Repeat exactly, and only, the lines of the material below from the one that contains "theorem test_decode_canvas : decode" through its final line.

- Exercise input
════════════════════

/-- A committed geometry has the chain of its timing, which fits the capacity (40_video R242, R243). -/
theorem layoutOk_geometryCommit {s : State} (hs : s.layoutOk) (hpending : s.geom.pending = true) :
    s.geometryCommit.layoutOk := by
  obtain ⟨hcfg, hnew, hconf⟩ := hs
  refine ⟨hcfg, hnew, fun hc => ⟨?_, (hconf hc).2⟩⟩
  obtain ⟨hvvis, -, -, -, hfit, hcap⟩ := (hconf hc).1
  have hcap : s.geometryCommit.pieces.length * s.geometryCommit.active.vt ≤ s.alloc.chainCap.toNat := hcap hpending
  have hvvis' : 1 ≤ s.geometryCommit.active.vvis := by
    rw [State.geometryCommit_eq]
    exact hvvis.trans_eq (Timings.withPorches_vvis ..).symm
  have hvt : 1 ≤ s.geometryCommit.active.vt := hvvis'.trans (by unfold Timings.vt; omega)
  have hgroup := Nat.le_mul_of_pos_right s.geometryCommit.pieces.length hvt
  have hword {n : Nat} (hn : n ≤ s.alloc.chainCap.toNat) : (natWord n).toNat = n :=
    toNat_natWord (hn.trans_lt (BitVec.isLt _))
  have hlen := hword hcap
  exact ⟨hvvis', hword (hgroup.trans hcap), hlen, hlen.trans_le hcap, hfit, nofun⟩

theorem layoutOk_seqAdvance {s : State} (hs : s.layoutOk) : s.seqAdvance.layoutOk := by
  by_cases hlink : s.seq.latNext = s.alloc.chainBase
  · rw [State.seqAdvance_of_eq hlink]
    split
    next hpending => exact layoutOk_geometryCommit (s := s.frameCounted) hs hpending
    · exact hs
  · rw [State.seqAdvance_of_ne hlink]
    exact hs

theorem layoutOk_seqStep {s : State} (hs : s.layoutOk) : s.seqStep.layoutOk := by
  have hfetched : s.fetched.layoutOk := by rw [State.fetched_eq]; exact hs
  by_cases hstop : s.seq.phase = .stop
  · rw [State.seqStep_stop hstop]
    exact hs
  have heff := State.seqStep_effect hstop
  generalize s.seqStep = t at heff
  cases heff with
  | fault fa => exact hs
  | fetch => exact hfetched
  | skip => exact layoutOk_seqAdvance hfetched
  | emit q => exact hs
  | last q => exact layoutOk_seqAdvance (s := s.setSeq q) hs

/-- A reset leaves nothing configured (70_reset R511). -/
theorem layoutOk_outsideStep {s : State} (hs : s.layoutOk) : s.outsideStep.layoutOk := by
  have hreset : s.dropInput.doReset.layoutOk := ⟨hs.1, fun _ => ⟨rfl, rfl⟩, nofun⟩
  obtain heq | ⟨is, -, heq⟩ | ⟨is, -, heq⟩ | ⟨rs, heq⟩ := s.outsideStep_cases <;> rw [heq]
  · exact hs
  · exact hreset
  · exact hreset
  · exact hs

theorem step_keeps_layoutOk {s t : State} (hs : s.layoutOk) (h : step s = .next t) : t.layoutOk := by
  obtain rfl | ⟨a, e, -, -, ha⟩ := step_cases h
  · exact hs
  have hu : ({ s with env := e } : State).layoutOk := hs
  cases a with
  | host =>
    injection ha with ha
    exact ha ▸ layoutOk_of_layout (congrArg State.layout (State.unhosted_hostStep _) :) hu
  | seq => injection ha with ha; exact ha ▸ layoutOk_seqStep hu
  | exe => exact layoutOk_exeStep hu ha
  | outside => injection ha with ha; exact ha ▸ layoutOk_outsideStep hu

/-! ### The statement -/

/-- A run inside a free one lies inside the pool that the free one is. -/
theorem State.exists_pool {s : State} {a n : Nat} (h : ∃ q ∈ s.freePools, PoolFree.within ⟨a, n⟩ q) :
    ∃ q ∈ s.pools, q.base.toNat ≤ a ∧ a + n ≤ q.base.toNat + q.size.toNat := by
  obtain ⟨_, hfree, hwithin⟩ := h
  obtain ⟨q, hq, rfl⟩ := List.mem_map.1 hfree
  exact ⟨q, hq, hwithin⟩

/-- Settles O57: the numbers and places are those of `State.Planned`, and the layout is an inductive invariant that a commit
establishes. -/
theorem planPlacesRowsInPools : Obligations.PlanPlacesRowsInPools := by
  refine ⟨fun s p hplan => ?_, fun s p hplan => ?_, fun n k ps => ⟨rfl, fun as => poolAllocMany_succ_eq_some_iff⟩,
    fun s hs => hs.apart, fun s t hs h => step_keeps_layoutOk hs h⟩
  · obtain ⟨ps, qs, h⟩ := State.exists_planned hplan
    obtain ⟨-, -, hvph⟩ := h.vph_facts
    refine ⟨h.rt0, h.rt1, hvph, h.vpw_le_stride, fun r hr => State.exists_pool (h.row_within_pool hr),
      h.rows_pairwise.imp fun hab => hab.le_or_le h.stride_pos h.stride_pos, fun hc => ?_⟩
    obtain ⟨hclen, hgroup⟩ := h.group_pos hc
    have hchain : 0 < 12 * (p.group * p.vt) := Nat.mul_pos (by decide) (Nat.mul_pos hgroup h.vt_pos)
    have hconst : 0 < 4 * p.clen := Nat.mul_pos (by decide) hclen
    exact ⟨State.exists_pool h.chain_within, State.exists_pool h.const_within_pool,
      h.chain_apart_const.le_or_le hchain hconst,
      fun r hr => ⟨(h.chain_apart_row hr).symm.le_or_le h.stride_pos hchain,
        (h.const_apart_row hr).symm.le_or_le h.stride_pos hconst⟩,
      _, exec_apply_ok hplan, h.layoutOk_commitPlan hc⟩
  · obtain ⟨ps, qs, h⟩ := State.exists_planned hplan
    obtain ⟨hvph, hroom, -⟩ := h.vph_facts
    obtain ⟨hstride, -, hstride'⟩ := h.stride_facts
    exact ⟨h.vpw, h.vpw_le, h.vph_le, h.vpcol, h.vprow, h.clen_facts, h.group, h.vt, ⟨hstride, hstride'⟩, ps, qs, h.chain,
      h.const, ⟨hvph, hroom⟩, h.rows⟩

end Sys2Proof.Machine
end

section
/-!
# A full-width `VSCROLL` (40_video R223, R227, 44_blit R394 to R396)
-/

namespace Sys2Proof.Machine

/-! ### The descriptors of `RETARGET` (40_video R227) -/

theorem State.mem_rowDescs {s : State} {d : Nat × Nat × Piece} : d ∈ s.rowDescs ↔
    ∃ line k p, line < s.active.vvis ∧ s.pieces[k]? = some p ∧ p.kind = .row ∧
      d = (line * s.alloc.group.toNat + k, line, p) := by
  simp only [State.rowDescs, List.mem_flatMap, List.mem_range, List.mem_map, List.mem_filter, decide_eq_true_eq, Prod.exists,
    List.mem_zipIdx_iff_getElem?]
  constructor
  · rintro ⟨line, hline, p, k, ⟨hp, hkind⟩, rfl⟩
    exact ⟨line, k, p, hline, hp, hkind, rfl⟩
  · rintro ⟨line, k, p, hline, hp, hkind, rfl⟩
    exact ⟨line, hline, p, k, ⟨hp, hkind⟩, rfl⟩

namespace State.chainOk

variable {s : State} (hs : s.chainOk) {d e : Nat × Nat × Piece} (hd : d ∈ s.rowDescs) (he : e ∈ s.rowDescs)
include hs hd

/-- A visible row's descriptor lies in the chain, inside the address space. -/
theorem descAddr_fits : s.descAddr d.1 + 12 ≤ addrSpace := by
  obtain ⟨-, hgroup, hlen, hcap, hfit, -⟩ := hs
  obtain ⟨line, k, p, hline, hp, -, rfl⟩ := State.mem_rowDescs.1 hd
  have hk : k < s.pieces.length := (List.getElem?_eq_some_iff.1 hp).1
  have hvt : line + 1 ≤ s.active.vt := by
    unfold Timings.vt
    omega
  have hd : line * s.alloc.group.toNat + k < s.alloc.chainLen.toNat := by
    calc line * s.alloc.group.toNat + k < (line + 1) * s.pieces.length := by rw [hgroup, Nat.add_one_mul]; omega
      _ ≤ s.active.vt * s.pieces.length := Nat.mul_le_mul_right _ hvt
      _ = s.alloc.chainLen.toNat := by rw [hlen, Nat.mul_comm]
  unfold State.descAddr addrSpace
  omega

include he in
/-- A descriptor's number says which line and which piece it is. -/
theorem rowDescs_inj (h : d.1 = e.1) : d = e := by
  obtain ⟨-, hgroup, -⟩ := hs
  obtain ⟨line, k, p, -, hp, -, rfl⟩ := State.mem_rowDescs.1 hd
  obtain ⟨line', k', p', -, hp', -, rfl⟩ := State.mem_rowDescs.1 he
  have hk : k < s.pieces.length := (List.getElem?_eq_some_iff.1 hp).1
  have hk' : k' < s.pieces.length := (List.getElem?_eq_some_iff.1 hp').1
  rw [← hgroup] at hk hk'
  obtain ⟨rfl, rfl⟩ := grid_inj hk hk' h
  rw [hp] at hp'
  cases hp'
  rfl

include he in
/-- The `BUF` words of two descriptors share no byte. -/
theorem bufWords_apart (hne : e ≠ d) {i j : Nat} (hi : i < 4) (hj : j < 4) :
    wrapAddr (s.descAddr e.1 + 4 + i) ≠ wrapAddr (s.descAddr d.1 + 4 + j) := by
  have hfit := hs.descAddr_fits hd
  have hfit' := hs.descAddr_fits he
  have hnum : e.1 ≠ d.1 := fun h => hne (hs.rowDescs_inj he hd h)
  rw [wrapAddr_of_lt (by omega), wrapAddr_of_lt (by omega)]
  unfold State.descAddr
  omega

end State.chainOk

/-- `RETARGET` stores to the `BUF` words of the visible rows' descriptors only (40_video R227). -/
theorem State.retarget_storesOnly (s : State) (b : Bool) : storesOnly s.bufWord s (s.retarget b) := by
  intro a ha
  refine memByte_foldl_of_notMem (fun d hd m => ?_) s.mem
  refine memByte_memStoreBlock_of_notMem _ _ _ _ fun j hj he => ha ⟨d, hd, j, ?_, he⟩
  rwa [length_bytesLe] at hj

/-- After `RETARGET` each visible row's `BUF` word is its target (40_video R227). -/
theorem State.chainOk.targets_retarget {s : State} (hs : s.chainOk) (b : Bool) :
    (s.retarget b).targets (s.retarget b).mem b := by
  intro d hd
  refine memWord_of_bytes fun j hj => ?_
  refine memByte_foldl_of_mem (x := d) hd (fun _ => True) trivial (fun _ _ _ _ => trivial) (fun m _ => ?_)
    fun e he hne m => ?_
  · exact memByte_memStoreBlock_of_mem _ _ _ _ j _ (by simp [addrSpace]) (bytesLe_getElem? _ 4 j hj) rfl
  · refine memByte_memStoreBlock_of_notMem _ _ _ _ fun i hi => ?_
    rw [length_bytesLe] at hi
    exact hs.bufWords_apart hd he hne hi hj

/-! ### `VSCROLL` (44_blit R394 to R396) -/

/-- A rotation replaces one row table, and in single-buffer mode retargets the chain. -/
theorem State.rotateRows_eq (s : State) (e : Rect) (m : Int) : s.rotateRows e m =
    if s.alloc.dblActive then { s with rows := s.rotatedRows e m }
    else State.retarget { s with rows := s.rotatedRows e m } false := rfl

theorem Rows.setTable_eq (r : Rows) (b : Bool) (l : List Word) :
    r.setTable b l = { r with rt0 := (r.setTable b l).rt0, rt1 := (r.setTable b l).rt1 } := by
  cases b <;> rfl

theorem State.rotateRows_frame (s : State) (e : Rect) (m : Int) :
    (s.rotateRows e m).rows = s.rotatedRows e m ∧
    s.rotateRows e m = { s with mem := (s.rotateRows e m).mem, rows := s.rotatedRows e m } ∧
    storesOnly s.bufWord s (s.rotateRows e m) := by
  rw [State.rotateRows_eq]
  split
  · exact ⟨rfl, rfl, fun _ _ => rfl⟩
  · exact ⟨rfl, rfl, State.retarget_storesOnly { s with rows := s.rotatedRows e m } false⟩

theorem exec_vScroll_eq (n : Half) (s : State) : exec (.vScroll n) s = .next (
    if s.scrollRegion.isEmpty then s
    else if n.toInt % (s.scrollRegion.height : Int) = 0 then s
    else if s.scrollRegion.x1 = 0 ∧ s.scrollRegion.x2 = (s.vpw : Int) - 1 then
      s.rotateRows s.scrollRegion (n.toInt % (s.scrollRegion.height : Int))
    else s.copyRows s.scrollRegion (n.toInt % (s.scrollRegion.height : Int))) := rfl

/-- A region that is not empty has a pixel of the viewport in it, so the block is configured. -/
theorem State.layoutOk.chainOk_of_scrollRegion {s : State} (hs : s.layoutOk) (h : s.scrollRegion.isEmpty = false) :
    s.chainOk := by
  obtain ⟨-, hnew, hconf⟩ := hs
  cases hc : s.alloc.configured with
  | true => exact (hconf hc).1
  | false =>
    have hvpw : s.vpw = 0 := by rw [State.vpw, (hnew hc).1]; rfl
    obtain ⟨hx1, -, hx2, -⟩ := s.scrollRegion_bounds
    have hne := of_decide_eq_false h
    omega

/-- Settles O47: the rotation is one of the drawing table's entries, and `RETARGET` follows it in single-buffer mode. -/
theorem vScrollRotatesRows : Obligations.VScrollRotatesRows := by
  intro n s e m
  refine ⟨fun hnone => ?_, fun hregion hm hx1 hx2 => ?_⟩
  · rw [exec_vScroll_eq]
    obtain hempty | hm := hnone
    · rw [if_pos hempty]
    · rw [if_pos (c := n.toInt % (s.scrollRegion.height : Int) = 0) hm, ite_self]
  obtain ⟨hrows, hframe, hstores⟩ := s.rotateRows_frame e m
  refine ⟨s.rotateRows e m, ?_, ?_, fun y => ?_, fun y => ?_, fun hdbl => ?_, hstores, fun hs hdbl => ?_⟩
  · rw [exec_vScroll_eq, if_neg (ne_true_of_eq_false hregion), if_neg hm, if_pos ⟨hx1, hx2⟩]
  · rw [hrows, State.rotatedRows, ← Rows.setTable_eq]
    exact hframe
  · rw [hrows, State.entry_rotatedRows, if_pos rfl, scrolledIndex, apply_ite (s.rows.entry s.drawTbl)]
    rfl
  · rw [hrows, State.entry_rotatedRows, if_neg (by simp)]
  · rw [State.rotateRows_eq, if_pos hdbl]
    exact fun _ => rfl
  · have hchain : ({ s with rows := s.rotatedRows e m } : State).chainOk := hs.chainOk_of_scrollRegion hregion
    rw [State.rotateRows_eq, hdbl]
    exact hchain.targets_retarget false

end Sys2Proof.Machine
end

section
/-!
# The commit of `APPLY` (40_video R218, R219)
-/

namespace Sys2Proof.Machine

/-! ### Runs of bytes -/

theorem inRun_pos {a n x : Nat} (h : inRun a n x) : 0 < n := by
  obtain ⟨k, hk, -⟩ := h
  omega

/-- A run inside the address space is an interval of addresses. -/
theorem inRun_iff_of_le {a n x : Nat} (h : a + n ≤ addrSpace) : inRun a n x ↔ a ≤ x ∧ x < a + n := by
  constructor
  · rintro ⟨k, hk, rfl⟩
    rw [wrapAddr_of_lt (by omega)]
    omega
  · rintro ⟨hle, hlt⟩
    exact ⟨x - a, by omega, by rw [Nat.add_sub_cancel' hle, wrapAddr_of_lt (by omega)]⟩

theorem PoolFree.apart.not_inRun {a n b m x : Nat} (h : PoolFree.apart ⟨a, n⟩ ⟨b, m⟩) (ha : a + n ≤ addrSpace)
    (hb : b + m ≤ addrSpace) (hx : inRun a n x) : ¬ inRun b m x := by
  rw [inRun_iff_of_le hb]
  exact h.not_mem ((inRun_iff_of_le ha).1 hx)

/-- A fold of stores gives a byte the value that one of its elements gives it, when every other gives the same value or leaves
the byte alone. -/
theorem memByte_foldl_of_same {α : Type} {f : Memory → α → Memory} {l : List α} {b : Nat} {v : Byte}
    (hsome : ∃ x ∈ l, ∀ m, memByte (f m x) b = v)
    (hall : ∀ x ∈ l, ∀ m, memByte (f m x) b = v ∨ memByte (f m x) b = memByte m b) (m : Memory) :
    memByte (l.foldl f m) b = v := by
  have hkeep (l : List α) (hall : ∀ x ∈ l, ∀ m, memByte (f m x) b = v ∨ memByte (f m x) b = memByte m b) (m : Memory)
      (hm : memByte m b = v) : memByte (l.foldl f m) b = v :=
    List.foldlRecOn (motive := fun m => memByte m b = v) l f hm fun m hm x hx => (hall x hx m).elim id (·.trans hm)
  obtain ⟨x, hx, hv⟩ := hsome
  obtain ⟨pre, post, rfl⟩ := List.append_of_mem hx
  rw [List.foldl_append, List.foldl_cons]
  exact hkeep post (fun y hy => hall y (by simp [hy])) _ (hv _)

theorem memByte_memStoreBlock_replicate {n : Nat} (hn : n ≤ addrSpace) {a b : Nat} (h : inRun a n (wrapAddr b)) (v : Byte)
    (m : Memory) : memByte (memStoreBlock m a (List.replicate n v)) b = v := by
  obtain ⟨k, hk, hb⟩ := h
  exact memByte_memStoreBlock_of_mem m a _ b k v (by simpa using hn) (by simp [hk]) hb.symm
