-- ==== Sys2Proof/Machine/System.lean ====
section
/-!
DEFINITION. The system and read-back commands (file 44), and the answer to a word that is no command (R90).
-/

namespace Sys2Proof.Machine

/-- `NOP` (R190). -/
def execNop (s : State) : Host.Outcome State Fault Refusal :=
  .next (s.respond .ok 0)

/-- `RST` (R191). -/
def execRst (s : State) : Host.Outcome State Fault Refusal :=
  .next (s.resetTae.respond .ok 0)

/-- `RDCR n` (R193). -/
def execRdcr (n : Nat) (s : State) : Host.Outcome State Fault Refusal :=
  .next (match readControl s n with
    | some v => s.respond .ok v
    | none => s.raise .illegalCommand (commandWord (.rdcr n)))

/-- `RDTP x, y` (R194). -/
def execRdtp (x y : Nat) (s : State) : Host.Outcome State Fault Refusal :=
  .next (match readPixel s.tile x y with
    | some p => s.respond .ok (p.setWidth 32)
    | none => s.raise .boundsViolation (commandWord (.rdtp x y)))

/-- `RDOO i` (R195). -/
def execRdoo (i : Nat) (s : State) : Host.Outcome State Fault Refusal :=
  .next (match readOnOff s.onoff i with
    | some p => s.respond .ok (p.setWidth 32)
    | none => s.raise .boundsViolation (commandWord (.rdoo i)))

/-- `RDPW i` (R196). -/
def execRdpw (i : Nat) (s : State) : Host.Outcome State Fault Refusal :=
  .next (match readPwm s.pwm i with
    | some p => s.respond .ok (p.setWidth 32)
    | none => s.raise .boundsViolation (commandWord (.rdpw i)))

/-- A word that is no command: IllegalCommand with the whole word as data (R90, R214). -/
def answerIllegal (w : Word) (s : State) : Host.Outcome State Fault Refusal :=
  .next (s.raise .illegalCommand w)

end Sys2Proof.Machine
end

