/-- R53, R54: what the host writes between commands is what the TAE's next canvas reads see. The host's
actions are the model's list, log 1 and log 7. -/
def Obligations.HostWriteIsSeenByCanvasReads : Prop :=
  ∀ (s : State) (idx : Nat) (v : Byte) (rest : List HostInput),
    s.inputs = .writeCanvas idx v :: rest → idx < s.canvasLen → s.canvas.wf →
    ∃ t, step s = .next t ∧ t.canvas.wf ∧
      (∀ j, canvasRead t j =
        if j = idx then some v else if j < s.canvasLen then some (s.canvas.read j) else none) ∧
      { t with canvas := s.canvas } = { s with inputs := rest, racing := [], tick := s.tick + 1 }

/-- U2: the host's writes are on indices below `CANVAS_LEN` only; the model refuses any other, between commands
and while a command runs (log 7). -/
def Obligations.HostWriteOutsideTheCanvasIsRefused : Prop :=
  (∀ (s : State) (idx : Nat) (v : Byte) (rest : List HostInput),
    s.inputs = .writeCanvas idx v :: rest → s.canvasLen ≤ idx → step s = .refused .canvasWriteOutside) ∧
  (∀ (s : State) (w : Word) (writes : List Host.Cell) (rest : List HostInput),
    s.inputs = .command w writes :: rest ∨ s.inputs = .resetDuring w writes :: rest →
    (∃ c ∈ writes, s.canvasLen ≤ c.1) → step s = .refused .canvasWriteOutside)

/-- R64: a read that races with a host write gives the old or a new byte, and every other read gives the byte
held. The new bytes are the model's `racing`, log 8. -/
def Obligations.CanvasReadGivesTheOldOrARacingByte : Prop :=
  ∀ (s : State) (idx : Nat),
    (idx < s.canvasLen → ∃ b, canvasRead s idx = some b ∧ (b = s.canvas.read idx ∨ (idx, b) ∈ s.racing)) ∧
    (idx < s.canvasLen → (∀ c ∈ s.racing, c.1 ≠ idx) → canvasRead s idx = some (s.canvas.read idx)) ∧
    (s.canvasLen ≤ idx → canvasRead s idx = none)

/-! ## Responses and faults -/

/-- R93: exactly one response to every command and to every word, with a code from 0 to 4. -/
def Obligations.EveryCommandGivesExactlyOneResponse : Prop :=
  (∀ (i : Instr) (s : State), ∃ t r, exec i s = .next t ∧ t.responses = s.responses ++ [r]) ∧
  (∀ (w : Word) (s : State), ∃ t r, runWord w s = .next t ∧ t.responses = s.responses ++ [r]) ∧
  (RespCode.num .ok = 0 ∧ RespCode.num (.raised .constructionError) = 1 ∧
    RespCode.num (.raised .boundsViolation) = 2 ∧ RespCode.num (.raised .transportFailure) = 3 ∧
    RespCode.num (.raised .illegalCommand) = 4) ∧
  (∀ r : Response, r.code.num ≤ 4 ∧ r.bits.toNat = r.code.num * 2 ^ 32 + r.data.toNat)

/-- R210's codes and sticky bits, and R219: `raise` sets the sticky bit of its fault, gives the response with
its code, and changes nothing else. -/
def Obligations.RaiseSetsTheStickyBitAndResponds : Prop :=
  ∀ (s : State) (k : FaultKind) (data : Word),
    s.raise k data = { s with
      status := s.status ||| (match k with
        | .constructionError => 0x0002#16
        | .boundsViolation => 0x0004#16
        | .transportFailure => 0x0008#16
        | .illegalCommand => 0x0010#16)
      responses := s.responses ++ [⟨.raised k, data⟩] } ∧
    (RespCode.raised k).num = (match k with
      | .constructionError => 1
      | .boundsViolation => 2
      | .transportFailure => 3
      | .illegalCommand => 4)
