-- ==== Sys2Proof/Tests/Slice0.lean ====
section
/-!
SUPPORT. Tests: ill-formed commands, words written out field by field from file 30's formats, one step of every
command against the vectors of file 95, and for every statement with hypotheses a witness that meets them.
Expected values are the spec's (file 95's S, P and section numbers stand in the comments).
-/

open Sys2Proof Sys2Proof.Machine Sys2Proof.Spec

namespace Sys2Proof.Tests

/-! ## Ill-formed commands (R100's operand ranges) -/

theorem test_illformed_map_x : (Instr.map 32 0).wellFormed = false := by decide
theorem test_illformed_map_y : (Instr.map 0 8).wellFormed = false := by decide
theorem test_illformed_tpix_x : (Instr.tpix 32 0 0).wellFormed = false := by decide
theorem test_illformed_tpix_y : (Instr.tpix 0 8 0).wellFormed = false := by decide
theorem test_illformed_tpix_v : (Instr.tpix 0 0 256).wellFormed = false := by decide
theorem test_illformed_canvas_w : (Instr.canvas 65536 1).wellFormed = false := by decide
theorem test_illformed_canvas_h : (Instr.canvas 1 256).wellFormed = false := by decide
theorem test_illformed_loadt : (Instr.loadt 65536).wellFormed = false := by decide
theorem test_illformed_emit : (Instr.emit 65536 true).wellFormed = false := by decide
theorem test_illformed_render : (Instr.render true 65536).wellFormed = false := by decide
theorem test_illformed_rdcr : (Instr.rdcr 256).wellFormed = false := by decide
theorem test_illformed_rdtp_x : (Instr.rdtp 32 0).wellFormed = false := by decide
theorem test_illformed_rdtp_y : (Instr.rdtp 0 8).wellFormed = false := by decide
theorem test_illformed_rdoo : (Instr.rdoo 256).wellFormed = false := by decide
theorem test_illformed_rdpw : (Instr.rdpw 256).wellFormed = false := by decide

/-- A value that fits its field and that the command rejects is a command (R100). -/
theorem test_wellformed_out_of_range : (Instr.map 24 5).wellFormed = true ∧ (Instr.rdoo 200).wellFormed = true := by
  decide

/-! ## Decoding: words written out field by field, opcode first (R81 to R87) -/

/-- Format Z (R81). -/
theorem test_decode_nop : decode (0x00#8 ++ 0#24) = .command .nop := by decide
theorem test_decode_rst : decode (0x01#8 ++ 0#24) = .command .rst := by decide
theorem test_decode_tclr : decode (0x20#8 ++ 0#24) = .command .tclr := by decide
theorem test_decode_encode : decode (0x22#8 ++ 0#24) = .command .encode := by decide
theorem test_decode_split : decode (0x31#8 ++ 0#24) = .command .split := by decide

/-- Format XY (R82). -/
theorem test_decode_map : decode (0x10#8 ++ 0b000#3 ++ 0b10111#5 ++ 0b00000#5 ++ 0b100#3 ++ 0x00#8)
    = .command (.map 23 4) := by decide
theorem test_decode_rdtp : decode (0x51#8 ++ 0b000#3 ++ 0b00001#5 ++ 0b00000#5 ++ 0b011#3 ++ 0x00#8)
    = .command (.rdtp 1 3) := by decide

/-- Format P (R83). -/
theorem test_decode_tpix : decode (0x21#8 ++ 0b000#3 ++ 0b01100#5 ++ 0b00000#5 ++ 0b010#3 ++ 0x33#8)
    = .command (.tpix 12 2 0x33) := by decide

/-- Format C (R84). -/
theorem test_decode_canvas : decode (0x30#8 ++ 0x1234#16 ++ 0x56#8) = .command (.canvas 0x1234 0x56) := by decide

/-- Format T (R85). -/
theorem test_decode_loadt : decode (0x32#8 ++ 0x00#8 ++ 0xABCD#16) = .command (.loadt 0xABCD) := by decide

════════════════════

- Task response
theorem test_decode_canvas : decode (0x30#8 ++ 0x1234#16 ++ 0x56#8) = .command (.canvas 0x1234 0x56) := by decide

/-- Format T (R85). -/
theorem test_decode_loadt : decode (0x32#8 ++ 0x00#8 ++ 0xABCD#16) = .command (.loadt 0xABCD) := by decide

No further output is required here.